- _TASK ITEM_
Copy all lines in the data that contain the string "Every".
#### THE RECORDS
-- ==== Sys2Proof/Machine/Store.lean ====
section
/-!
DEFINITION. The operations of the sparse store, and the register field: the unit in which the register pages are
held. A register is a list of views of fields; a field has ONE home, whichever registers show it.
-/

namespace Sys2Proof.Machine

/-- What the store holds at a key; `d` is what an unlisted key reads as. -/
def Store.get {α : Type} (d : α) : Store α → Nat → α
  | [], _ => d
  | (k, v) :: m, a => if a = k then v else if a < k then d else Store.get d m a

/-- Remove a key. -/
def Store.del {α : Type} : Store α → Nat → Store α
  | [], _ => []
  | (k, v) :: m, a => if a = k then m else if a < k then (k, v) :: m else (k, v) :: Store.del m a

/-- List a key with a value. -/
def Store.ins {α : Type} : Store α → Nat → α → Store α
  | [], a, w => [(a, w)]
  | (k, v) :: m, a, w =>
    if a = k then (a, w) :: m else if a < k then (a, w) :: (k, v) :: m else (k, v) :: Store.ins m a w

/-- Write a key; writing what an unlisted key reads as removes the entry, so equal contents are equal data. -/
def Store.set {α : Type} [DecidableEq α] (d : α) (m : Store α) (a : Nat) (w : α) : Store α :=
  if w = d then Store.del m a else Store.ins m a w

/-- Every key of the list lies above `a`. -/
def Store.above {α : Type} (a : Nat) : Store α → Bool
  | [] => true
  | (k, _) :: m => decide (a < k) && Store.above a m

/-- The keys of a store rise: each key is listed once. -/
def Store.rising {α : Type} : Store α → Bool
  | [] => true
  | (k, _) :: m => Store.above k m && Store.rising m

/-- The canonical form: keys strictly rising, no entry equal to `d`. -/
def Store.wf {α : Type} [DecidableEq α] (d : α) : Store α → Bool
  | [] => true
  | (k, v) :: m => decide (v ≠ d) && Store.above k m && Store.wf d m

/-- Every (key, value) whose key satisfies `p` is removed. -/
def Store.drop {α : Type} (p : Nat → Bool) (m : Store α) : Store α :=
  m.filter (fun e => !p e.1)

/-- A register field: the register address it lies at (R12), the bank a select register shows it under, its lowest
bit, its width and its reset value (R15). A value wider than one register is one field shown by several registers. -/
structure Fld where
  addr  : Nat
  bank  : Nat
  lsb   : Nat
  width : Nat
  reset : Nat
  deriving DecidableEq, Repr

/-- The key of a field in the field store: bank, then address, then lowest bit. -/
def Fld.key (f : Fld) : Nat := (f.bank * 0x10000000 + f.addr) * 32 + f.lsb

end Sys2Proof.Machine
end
########
#### THE RECORDS
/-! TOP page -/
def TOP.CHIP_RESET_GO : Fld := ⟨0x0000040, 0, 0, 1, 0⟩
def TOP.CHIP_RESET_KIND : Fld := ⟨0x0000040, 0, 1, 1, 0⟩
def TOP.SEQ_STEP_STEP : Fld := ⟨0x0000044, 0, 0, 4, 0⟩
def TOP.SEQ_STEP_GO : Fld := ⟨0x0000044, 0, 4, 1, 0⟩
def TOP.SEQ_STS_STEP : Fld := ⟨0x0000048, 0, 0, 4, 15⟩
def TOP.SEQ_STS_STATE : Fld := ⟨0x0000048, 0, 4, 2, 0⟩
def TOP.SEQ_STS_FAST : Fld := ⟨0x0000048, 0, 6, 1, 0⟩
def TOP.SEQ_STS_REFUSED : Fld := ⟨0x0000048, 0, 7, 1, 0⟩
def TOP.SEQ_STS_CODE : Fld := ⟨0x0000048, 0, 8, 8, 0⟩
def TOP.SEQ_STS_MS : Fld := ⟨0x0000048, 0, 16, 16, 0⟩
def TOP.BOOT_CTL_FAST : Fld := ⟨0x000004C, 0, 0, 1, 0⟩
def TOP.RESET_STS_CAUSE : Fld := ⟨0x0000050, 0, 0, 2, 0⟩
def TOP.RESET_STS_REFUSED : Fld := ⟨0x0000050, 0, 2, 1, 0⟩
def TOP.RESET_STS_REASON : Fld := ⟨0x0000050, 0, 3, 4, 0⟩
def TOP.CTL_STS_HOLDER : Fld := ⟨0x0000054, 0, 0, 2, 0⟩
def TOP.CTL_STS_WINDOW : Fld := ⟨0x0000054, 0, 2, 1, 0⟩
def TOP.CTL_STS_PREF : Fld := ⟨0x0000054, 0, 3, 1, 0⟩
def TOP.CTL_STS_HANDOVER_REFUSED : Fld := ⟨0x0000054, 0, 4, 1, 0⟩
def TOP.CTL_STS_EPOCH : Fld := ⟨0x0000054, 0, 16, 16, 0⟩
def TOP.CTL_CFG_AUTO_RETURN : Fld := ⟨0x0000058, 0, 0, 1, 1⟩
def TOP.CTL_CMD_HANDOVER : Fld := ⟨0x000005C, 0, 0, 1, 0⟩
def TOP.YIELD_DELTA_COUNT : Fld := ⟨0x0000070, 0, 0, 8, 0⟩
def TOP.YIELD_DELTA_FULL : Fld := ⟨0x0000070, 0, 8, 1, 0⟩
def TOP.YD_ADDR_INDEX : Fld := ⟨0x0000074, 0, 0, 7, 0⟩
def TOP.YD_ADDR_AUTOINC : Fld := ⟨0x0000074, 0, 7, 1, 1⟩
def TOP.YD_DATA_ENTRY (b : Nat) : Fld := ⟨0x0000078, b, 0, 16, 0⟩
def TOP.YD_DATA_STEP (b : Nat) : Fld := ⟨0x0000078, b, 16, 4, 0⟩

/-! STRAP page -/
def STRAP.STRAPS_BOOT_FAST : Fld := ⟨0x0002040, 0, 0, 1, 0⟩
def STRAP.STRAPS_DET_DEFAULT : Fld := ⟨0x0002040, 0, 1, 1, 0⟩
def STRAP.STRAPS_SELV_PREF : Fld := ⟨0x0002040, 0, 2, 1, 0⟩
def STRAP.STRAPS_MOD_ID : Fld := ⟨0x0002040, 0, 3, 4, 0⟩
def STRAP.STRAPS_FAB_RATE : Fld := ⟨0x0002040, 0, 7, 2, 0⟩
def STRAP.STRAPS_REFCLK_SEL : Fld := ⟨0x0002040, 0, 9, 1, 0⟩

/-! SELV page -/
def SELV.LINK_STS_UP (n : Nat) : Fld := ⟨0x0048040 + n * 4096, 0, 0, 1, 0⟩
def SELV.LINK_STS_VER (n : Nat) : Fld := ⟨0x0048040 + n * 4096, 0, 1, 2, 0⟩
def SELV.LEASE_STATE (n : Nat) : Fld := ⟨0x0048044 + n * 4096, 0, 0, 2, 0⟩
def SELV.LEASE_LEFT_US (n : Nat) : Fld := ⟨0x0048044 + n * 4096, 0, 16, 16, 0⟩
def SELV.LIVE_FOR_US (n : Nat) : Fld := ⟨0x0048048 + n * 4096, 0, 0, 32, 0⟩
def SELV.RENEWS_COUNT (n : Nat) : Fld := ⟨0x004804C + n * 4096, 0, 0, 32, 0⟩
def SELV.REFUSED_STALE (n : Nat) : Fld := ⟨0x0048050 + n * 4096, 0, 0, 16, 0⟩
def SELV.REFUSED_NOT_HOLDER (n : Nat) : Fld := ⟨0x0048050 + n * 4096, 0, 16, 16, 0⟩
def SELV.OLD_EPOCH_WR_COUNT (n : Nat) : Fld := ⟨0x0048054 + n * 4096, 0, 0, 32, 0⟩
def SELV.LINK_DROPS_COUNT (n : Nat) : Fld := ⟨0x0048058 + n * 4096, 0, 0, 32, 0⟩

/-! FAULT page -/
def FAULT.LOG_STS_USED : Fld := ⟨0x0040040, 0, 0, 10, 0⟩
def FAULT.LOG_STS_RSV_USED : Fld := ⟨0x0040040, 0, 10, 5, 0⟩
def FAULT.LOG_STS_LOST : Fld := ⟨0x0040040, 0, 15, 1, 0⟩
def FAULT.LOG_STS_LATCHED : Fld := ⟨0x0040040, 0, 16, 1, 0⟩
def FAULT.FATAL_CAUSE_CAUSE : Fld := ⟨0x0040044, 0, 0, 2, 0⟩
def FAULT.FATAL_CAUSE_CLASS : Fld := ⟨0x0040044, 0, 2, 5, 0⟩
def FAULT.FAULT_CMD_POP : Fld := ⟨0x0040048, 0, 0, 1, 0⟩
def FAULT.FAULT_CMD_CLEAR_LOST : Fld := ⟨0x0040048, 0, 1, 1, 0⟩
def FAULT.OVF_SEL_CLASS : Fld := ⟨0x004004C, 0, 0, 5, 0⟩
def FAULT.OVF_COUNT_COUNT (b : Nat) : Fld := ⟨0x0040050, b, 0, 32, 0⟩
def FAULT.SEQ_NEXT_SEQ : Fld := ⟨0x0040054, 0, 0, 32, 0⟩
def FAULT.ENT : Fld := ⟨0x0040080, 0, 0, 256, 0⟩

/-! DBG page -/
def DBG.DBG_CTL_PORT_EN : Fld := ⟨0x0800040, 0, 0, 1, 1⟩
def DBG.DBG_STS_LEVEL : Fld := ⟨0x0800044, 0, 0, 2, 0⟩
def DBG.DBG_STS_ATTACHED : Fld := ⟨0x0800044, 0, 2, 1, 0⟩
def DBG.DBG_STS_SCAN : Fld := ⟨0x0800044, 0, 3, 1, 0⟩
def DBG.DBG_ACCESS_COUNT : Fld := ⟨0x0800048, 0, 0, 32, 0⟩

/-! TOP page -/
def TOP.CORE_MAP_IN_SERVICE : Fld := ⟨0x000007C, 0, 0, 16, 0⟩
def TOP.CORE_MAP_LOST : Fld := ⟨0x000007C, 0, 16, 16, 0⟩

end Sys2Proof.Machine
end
########
- _OUTPUT OF THE TASK_
/-- Every key of the list lies above `a`. -/
/-- Every (key, value) whose key satisfies `p` is removed. -/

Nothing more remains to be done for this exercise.